• _RECORD EXTRACTS_
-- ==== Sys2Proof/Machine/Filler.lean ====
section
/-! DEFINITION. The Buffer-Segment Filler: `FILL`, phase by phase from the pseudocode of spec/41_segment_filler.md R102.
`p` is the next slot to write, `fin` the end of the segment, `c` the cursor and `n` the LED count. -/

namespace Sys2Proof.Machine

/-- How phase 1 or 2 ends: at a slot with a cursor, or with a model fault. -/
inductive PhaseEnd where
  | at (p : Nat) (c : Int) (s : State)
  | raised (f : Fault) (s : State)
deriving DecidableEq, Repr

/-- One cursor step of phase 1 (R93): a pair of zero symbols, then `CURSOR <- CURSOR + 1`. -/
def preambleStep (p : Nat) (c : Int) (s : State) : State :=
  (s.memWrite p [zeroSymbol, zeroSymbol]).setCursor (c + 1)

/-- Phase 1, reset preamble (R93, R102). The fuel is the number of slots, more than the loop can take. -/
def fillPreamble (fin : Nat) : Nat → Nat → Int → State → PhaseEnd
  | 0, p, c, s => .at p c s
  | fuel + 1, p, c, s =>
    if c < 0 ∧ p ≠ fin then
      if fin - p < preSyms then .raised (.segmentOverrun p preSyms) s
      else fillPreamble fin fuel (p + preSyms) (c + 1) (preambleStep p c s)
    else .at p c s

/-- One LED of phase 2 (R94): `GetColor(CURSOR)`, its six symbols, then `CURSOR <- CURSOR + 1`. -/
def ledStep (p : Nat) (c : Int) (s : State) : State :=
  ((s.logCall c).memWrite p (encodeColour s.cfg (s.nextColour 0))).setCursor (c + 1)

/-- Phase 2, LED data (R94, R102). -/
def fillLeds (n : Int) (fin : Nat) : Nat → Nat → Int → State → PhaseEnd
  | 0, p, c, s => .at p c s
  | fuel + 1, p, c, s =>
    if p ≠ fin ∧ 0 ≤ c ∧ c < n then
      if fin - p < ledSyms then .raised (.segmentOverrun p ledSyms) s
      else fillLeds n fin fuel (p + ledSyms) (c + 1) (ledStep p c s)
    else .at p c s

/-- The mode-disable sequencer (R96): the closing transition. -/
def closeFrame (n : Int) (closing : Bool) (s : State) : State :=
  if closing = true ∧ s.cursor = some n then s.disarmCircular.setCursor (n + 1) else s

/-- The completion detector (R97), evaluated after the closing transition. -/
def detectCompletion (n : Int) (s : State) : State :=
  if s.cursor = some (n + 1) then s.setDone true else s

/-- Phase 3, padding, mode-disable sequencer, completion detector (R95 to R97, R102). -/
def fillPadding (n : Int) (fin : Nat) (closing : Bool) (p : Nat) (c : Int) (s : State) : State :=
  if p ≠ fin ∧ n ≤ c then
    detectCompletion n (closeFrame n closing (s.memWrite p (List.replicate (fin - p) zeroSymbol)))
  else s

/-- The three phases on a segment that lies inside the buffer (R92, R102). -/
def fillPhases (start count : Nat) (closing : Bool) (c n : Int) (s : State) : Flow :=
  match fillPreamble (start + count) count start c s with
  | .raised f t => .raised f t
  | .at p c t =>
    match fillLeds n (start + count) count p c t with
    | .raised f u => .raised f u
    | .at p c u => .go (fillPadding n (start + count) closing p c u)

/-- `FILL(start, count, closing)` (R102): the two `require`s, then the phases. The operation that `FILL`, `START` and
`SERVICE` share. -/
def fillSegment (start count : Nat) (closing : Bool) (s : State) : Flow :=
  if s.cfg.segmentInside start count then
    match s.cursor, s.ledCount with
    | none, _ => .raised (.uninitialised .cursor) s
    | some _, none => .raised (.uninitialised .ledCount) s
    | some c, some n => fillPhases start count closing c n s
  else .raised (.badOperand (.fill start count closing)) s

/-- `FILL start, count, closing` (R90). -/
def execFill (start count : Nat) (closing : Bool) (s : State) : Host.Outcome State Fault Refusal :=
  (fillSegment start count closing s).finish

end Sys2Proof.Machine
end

• _EXERCISE DIRECTIONS_
Using the word "true" as the filter, copy each matching line from the material.

• _RESPONSE FOR THIS EXERCISE_
  if closing = true ∧ s.cursor = some n then s.disarmCircular.setCursor (n + 1) else s
  if s.cursor = some (n + 1) then s.setDone true else s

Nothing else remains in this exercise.